--- SOURCE MATERIAL ---

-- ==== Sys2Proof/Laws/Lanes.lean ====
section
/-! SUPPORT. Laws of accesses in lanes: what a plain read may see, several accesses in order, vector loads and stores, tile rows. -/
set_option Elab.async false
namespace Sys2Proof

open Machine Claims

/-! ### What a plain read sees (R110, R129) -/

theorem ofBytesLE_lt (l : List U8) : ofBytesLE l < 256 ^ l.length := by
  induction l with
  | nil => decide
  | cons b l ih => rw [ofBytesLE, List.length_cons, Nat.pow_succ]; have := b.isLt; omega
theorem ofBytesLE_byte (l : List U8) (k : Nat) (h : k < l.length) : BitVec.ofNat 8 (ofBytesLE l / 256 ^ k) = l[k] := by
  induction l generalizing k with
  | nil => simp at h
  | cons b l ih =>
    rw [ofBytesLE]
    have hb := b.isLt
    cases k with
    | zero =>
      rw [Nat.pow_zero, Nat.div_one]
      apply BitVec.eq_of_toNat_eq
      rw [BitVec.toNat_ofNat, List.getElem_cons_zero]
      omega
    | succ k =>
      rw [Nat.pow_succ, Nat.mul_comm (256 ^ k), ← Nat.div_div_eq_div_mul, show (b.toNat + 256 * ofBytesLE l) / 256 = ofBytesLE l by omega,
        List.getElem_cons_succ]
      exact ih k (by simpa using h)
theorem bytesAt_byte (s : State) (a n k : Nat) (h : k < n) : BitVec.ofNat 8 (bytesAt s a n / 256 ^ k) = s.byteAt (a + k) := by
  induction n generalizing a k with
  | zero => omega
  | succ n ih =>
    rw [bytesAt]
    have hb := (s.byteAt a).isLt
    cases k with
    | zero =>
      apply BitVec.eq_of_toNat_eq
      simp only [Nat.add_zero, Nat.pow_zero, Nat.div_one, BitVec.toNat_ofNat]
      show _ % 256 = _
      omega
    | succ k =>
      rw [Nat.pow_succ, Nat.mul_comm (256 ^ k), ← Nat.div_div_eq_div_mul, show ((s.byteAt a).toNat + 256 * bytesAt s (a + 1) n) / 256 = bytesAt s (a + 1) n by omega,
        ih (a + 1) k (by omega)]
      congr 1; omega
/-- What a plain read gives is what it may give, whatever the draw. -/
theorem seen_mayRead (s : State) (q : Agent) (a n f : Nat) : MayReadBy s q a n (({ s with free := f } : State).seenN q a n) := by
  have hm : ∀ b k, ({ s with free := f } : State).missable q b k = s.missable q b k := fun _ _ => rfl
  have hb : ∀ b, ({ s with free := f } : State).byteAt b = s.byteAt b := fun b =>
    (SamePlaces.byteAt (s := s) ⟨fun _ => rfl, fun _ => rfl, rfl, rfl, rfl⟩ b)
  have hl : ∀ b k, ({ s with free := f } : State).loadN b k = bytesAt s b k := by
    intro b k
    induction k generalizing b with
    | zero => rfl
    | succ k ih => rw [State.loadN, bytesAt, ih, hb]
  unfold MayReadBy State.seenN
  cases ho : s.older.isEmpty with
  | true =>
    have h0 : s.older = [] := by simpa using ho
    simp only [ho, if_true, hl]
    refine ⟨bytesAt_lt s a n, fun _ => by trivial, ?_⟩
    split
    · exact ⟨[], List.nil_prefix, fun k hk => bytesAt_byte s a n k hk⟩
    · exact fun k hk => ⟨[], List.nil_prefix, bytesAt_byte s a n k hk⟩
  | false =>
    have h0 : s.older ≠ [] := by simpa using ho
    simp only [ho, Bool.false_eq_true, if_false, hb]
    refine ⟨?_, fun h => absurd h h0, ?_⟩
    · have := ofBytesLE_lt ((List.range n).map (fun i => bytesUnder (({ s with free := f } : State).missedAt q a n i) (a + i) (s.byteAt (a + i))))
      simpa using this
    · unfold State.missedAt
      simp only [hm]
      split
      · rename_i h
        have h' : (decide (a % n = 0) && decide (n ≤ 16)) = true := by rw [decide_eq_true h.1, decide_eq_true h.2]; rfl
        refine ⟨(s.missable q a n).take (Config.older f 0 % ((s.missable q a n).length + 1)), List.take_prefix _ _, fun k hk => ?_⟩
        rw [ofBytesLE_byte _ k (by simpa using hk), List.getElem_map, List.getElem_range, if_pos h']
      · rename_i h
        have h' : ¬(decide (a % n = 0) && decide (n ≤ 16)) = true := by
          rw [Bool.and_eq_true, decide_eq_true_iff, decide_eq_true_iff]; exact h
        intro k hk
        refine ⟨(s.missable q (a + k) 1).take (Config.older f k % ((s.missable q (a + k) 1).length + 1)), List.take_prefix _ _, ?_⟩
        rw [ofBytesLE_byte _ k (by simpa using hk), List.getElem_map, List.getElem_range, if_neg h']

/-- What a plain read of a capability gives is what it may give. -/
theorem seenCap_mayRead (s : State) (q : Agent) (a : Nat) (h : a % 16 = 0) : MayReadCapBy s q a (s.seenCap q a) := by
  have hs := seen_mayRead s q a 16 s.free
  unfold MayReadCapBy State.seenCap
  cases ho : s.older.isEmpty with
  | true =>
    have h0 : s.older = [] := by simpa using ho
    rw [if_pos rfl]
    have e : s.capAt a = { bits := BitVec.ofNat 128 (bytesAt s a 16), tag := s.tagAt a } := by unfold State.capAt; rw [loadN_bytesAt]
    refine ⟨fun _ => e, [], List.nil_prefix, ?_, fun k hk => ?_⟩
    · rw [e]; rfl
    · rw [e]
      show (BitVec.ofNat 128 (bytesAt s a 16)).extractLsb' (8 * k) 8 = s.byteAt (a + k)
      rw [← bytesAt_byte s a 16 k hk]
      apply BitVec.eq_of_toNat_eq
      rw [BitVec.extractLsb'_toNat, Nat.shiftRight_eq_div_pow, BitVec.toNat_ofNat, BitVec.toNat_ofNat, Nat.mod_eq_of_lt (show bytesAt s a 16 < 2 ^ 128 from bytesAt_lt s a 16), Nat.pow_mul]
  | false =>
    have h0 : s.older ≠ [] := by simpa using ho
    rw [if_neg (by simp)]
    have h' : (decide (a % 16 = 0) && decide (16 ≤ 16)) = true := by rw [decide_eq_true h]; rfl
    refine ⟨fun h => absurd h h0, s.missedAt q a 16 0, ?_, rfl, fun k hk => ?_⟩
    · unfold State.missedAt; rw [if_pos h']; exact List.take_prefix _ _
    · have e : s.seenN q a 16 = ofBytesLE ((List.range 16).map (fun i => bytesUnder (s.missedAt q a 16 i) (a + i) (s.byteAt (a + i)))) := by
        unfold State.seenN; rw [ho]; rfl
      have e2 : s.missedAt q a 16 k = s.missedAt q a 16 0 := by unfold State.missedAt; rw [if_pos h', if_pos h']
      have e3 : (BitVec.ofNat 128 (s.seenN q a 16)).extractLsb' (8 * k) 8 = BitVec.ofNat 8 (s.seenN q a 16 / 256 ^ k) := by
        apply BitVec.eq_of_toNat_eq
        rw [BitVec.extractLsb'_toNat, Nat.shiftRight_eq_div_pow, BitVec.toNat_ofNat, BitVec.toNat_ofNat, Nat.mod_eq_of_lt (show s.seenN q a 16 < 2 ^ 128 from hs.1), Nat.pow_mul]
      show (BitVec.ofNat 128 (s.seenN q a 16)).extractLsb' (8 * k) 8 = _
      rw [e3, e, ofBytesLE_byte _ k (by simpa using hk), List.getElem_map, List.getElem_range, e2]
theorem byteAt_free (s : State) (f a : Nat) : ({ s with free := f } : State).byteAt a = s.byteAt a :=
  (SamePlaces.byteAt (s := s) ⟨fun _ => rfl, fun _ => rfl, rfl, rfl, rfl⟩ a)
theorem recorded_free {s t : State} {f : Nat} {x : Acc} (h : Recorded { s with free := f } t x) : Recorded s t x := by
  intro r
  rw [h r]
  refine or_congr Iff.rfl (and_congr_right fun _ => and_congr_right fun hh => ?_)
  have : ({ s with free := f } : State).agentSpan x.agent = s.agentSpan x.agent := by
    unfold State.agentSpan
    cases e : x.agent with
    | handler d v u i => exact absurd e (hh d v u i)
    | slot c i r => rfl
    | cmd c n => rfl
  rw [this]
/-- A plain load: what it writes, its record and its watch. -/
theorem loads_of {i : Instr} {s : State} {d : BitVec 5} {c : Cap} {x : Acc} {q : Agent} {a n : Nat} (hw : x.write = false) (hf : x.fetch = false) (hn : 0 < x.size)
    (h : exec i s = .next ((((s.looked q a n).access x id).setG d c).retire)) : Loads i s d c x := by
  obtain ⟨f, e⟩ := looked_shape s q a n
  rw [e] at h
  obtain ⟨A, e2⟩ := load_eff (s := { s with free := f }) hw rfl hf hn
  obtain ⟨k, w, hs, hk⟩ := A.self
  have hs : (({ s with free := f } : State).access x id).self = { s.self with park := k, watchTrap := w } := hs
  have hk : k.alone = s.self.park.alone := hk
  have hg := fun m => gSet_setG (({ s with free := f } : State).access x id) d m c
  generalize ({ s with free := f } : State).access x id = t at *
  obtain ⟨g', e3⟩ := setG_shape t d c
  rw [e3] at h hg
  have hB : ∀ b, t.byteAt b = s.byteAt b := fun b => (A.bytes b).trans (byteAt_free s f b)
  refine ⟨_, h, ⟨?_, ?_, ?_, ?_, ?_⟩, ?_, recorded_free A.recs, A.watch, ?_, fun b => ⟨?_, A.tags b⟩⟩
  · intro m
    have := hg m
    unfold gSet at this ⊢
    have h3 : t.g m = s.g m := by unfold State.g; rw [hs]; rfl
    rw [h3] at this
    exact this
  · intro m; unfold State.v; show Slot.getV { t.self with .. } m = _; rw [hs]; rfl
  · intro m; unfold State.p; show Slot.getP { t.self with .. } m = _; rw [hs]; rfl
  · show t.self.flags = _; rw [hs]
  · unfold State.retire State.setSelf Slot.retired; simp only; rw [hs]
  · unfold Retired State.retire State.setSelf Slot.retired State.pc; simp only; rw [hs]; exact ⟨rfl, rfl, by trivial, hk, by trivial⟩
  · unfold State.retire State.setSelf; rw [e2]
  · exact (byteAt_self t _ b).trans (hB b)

---

Search term "missedAt": return each line of the data that contains it.

    · have := ofBytesLE_lt ((List.range n).map (fun i => bytesUnder (({ s with free := f } : State).missedAt q a n i) (a + i) (s.byteAt (a + i))))
    · unfold State.missedAt
    refine ⟨fun h => absurd h h0, s.missedAt q a 16 0, ?_, rfl, fun k hk => ?_⟩
    · unfold State.missedAt; rw [if_pos h']; exact List.take_prefix _ _
    · have e : s.seenN q a 16 = ofBytesLE ((List.range 16).map (fun i => bytesUnder (s.missedAt q a 16 i) (a + i) (s.byteAt (a + i)))) := by
      have e2 : s.missedAt q a 16 k = s.missedAt q a 16 0 := by unfold State.missedAt; rw [if_pos h', if_pos h']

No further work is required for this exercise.